Comcast-Disney: Net Factory
If its acquisition of The Walt Disney Co. succeeds, launching new cable channels will be atop Comcast Corp.'s to-do list.
That's what Steve Burke, president of Comcast Cable Communications Inc., said last week at the press conference discussing his company's bid for the mouse house. Having access to content from Disney and Comcast's 21.5 million subscribers yields a unique opportunity to create new networks, according to Burke.
"When a cable channel is created and works, it creates billions of dollars' worth of value, and we think that is a very high priority," he said.
ALREADY BUSY
Through its existing content unit, Comcast has already bought stakes in channels and launched cable networks on its own. Earlier this year, an African-American targeted service that Comcast partially owns TV One, premiered.
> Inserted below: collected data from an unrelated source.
/-- DAWN's stages, DUSK and NIGHT, and a drive that rejoins (R67, R308, R538, R545, R546, R549, R550, R551, R552). A stage of DAWN that may
end is followed by the next: D0 takes the side and BOOT_REC, D1 with BOOT_REC enters RECOVERY with cause 0x0C, D2 runs the slot the ROM
chooses or, with none, enters RECOVERY with cause 0x0D, and D7 waits for the tamper hold and then takes the role and leads to DAY or
TWILIGHT; supply, reset and reference failures declare DUSK, but for the reference before D2; the end of the save leads to DAWN where the
supply is valid and waits where it is not, the switch-over to NIGHT, the supply's return to DAWN, and the rise of SYS_RST_N lets a halted
DUSK go on; ARC.DRIVE.REJOIN assembles the set again. -/
def Obligations.DawnAndDuskEventsComplete : Prop :=
  (∀ (d : DawnIn) (s : State),
      (s.stageMayEnd d = true ∧ s.dev.stage ∈ [1, 3, 4, 5, 6] ∧ (s.dev.stage = 1 → s.pwr.bootRec = false)) →
      Completes (.dawnStageEnd d) s fun t =>
        t.dev.state = .dawn ∧ t.dev.stage = s.dev.stage + 1 ∧ t.pwr.stageTime.getD s.dev.stage 0 = min d.timeUs (2 ^ 32 - 1)) ∧
  (∀ (d : DawnIn) (s : State),
      s.stageMayEnd d = true ∧ s.dev.stage = 0 →
      Completes (.dawnStageEnd d) s fun t =>
        t.dev.state = .dawn ∧ t.dev.stage = 1 ∧ t.par.side = d.sideB ∧ t.pwr.bootRec = d.bootRecLow ∧ t.aon.vbatMv = d.vbatMv ∧
        t.pwr.stageTime.getD 0 0 = min d.timeUs (2 ^ 32 - 1)) ∧
  (∀ (d : DawnIn) (s : State),
      s.stageMayEnd d = true ∧ s.dev.stage = 1 ∧ s.pwr.bootRec = true →
      Completes (.dawnStageEnd d) s fun t =>
        t.dev.state = .recovery ∧ t.reg Reg.GLB_STATE_CAUSE % 256 = 0x0C) ∧
  (∀ (d : DawnIn) (k : Nat) (u s : State),
      s.stageMayEnd d = true ∧ s.dev.stage = 2 ∧ s.chooseSlot (fun k => if k = 0 then d.sigA else d.sigB) = (some k, u) →
      Completes (.dawnStageEnd d) s fun t =>
        t.dev.state = .dawn ∧ t.dev.stage = 3 ∧ t.upd.slot = k ∧ t.upd.flash = u.upd.flash ∧ t.dev.fwId = pkFwId (u.slotHeader k)) ∧
  (∀ (d : DawnIn) (u s : State),
      s.stageMayEnd d = true ∧ s.dev.stage = 2 ∧ s.chooseSlot (fun k => if k = 0 then d.sigA else d.sigB) = (none, u) →
      Completes (.dawnStageEnd d) s fun t =>
        t.dev.state = .recovery ∧ t.reg Reg.GLB_STATE_CAUSE % 256 = 0x0D ∧ t.svc.loaderPort = 0) ∧
  (∀ (d : DawnIn) (s : State),
      s.stageMayEnd d = true ∧ s.dev.stage = 7 ∧ s.dev.tamperHold = true →
      Completes (.dawnStageEnd d) s fun t =>
        t.pwr.d7Waiting = true ∧ t.dev = s.dev) ∧
  (∀ (d : DawnIn) (s : State),
      s.stageMayEnd d = true ∧ s.dev.stage = 7 ∧ s.dev.tamperHold = false ∧ s.regBit Reg.PAR_CTRL 0 = false ∧ s.claimBarred = false →
      (d.claim.ownIn = false ∧ d.claim.high = false ∧ (d.claim.race = false ∨ s.par.side = false)) →
      Completes (.dawnStageEnd d) s fun t =>
        t.dev.role = .solo ∧ t.par.owned = true ∧ t.par.permit = true ∧
        t.dev.state = (if s.regBit Reg.GLB_BOOT_CTRL 0 = true ∨ s.reg Reg.GLB_HOLD_CAUSES ≠ 0 then .twilight else .day)) ∧
  (∀ (d : DawnIn) (s : State),
      s.stageMayEnd d = true ∧ s.dev.stage = 7 ∧ s.dev.tamperHold = false ∧ s.regBit Reg.PAR_CTRL 0 = true →
      Completes (.dawnStageEnd d) s fun t =>
        t.dev.role = .standby ∧ t.dev.state = (if s.regBit Reg.GLB_BOOT_CTRL 0 = true ∨ s.reg Reg.GLB_HOLD_CAUSES ≠ 0 then .twilight else .day)) ∧
  (∀ (c : CmdRef) (d : CtrlIn) (disc slot : Nat) (s : State),
      c.queue ≤ 256 ∧ s.arc.phase = .failed ∧ s.ctrl disc = some d ∧ slot ∈ s.arc.journal →
      s.labelOf slot d = true →
      (((s.replyQueued c).arcRecover s.arc.found).afterRecovery).arcUp = true →
      Completes (.arcDriveRejoin c disc slot) s fun t =>
        Answered c St.ok t ∧ t.arcUp = true) ∧
  (∀ (v : SupplyIn) (s : State),
      v.vsenseMv < 891 ∧ 2200 ≤ v.lowNs ∧ s.dev.state ≠ .dusk ∧ s.dev.state ≠ .night →
      Completes (.vsenseFail v) s fun t =>
        t.dev.state = .dusk ∧ t.pwr.duskCause = 1 ∧ t.pwr.supplyValid = false) ∧
  (∀ (s : State),
      s.dev.state ≠ .dusk ∧ s.dev.state ≠ .night →
      Completes (.sfailNLow) s fun t =>
        t.dev.state = .dusk ∧ t.reg Reg.GLB_STATE_CAUSE % 256 = 0x07 ∧ t.pwr.duskCause = 2 ∧ t.pwr.supplyValid = false) ∧
  (∀ (s : State),
      s.dev.state ≠ .dusk ∧ s.dev.state ≠ .night →
      Completes (.sysRstNLow) s fun t =>
        t.dev.state = .dusk ∧ t.pwr.duskCause = 3 ∧ t.pwr.supplyValid = false ∧ t.pwr.sysRst = true) ∧
  (∀ (s : State),
      (s.dev.state = .day ∨ s.dev.state = .twilight ∨ s.dev.state = .recovery ∨ (s.dev.state = .dawn ∧ 2 ≤ s.dev.stage)) →
      Completes (.referenceLoss) s fun t =>
        t.dev.state = .dusk ∧ t.pwr.duskCause = 5 ∧ t.pwr.refOk = false) ∧
  (∀ (s : State),
      s.dev.state = .dawn ∧ s.dev.stage < 2 →
      Completes (.referenceLoss) s fun t =>
        t.pwr.refOk = false ∧ t.dev = s.dev) ∧
  (∀ (v : Bool) (s : State),
      s.dev.state = .night →
      Completes (.supplyValid v) s fun t =>
        t.dev.state = .dawn ∧ t.dev.stage = 0 ∧ t.reg Reg.GLB_STATE_CAUSE % 256 = 0x0A ∧ t.pwr.supplyValid = true ∧ (v = true → t.aon.rtcValid = false)) ∧
  (∀ (v : Bool) (s : State),
      s.dev.state ≠ .dusk ∧ s.dev.state ≠ .night →
      Completes (.supplyValid v) s fun t => t = s.supplyOn) ∧
  (∀ (v : Bool) (s : State),
      s.dev.state = .dusk ∧ s.pwr.saveDone = true ∧ s.pwr.halted = false →
      Completes (.supplyValid v) s fun t =>
        t.dev.state = .dawn ∧ t.dev.stage = 0 ∧ t.reg Reg.GLB_STATE_CAUSE % 256 = 0x08) ∧
  (∀ (b : Bool) (n : Nat) (s : State),
      s.dev.state = .dusk ∧ s.pwr.saveDone = false ∧ s.pwr.supplyValid = false →
      Completes (.duskSaveEnd b n) s fun t =>
        t.dev.state = .dusk ∧ t.pwr.saveDone = true ∧ t.pwr.halted = s.pwr.haltAsked) ∧
  (∀ (b : Bool) (n : Nat) (s : State),
      s.dev.state = .dusk ∧ s.pwr.saveDone = false ∧ s.pwr.supplyValid = true ∧ s.pwr.haltAsked = false →
      Completes (.duskSaveEnd b n) s fun t =>
        t.dev.state = .dawn ∧ t.dev.stage = 0 ∧ t.reg Reg.GLB_STATE_CAUSE % 256 = 0x08) ∧
  (∀ (s : State),
      s.dev.state = .dusk →
      Completes (.supplySwitchover) s fun t =>
        t.dev.state = .night ∧ t.reg Reg.GLB_STATE_CAUSE % 256 = 0x09 ∧ t.aon.nightRecs = [] ∧ t.pwr.supplyValid = false) ∧
  (∀ (s : State),
      s.dev.state = .dusk ∧ s.pwr.halted = true ∧ s.pwr.sysRst = true →
      Completes (.sysRstNRise) s fun t =>
        t.dev.state = .dawn ∧ t.dev.stage = 0 ∧ t.pwr.sysRst = false) ∧
  (∀ (s : State),
      s.dev.state ≠ .dusk ∨ s.pwr.halted = false →
      Completes (.sysRstNRise) s fun t =>
        t = { s with pwr := { s.pwr with sysRst := false } })

/-- The recorders take events, commit, load, read, clear and are configured (R559, R562, R563, R565, R567, R568, R570). An event at a
recorder's input is offered to it and to no other; the staged record commits; a period's end writes its summary and applies the
configuration, and at any other second nothing happens; samples are taken; a cursor write starts a load at the record named or at the
oldest, and past the last committed record shows none; the load's end shows the record; a read of WIN15 answers the word and advances where
ADVANCE is set and another record is committed; READ writes the records and answers the next sequence number, CLEAR leaves a marker and is
refused of recorder 7, and CONFIG waits for the period's end. -/
def Obligations.RecorderCommandsComplete : Prop :=
  (∀ (e : EventIn) (s : State),
      e.recorder < 8 →
      Completes (.evrEvent e) s fun t =>
        t.recorder e.recorder = ((s.recorder e.recorder).offerMarked (s.evNow e.recorder) 0x15 { source := e.source, kind := 0, inst := e.inst, code := e.kind, stamp := s.evNow e.recorder, payload := [e.arg0, e.arg1, e.arg2, e.arg3] }).1 ∧ ∀ r ∈ List.range 8, r ≠ e.recorder → t.recorder r = s.recorder r) ∧
  (∀ (r n : Nat) (e : EvRecord) (s : State),
      (s.recorder r).staged = some (n, e) →
      Completes (.evrRecordCommit r) s fun t =>
        t.recorder r = ((s.recorder r).commit (recorderCap r)).1 ∧ ((s.recorder r).queue = [] → (t.recorder r).staged = none)) ∧
  (∀ (r : Nat) (x : Bool) (s : State),
      s.nowSec % (if x then (s.recorder r).extS else (s.recorder r).histS) = 0 →
      Completes (.evrHistPeriodEnd r x) s fun t =>
        t.recorder r = ((if x then s.endExtremes r else s.endHists r).recorder r).applyCfg ∧ (t.recorder r).nextCfg = none) ∧
  (∀ (r : Nat) (x : Bool) (s : State),
      s.nowSec % (if x then (s.recorder r).extS else (s.recorder r).histS) ≠ 0 →
      Completes (.evrHistPeriodEnd r x) s fun t => t = s) ∧
  (∀ (a b v : Int) (s : State),
      Completes (.evrExtremesSample a b v) s fun t =>
        (t.recorder 4).extremes = sampleExtreme 0x0200 b s.stamp (s.recorder 4).extremes ∧ (t.recorder 5).extremes = sampleExtreme 0x0201 v s.stamp (sampleExtreme 0x0200 a s.stamp (s.recorder 5).extremes)) ∧
  (∀ (n : Nat) (s : State),
      (s.recorder s.recSel).oldest ≤ n ∧ n < (s.recorder s.recSel).committed →
      Completes (.evrCursorWrite n) s fun t =>
        (t.evView s.recSel).cursor = n ∧ (t.evView s.recSel).busy = some n ∧ (t.evView s.recSel).cursorLost = false) ∧
  (∀ (n : Nat) (s : State),
      n < (s.recorder s.recSel).oldest ∧ (s.recorder s.recSel).oldest < (s.recorder s.recSel).committed →
      Completes (.evrCursorWrite n) s fun t =>
        (t.evView s.recSel).cursor = (s.recorder s.recSel).oldest ∧ (t.evView s.recSel).busy = some (s.recorder s.recSel).oldest ∧ (t.evView s.recSel).cursorLost = true) ∧
  (∀ (n : Nat) (s : State),
      (s.recorder s.recSel).committed ≤ n →
      Completes (.evrCursorWrite n) s fun t =>
        (t.evView s.recSel).cursor = n ∧ (t.evView s.recSel).busy = none ∧ (t.evView s.recSel).snap = none) ∧
  (∀ (n : Nat) (e : EvRecord) (s : State),
      (s.evView s.recSel).busy = some n ∧ (s.recorder s.recSel).recs.get? n = some e →
      Completes (.evrLoadDone) s fun t =>
        (t.evView s.recSel).busy = none ∧ (t.evView s.recSel).snap = some (n, e)) ∧
  (∀ (s : State),
      bitAt (s.regI Reg.EVR_CTRL s.recSel) 0 = false ∨ (s.evView s.recSel).cursor + 1 = (s.recorder s.recSel).committed →
      Completes (.evrWin15Read) s fun t =>
        t.out = .readAnswer 0 s.hbr.idoCpl (le 4 ((s.liveEvr (windowBase 21 + 0x7C) 0).getD 0)) :: s.out ∧ t.evr = s.evr) ∧
  (∀ (n : Nat) (s : State),
      bitAt (s.regI Reg.EVR_CTRL s.recSel) 0 = true ∧ n = (s.evView s.recSel).cursor + 1 ∧ (s.recorder s.recSel).oldest ≤ n ∧ n < (s.recorder s.recSel).committed →
      Completes (.evrWin15Read) s fun t =>
        t.out = .readAnswer 0 s.hbr.idoCpl (le 4 ((s.liveEvr (windowBase 21 + 0x7C) 0).getD 0)) :: s.out ∧ (t.evView s.recSel).cursor = n ∧ (t.evView s.recSel).busy = some n ∧
        (t.evView s.recSel).cursorLost = (s.evView s.recSel).cursorLost) ∧
  (∀ (c : CmdRef) (r first n : Nat) (l : List (Nat × EvRecord)) (s : State),
      c.queue ≤ 256 ∧ r < 8 ∧ 0 < n ∧ n ≤ recorderCap r ∧ l = s.readRecords r first n (if c.queue < 256 then some c.inst else none) →
      Completes (.evrRead c r first n) s fun t =>
        AnsweredWith c St.ok ((match l.getLast? with | some e => e.1 + 1 | none => max first (s.recorder r).oldest) % 2 ^ 32) t ∧ t.evr = s.evr ∧
        Writes c (l.flatMap (fun e => e.2.bytes e.1)) s t) ∧
  (∀ (c : CmdRef) (r : Nat) (s : State),
      c.queue ≤ 256 ∧ r < 7 →
      Completes (.evrClear c r 0xC1EA) s fun t =>
        AnsweredWith c St.ok ((t.recorder r).oldest % 2 ^ 32) t ∧ (t.recorder r).recs.map (·.1) = [(t.recorder r).oldest] ∧ (t.recorder r).hists = [] ∧ (t.recorder r).extremes = []) ∧
  (∀ (c : CmdRef) (s : State),
      c.queue ≤ 256 →
      Completes (.evrClear c 7 0xC1EA) s fun t =>
        Answered c St.notAuthorized t ∧ t.evr = s.evr) ∧
  (∀ (c : CmdRef) (r h x p : Nat) (s : State),
      c.queue ≤ 256 ∧ r < 7 ∧ 0 < h ∧ h ≤ 255 ∧ 0 < x ∧ x ≤ 65535 ∧ p ≤ 60000 →
      Completes (.evrConfig c r h x p) s fun t =>
        Answered c St.ok t ∧ (t.recorder r).nextCfg = some (h, x, p))
end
And this fall, Comcast will expand its foray into regional sports when it debuts Comcast SportsNet Chicago. Comcast has also launched its own video-game network, G4.
With Disney's ABC-owned stations, Comcast could wield one of a distributor's biggest weapons — retransmission consent — as a bargaining chip to potentially secure rate increases for its cable networks, or to get carriage for new channels.
Comcast might "overhaul" Disney's past strategy of using retransmission consent as a powerful tool to do things like launch channels, one cable-network executive said.
"On the other hand, it's not a company that dislikes leverage," the executive said. "And every piece of leverage they have they'll try to exploit. … No one's job in affiliate sales will get easier as a result of this, except maybe at Disney."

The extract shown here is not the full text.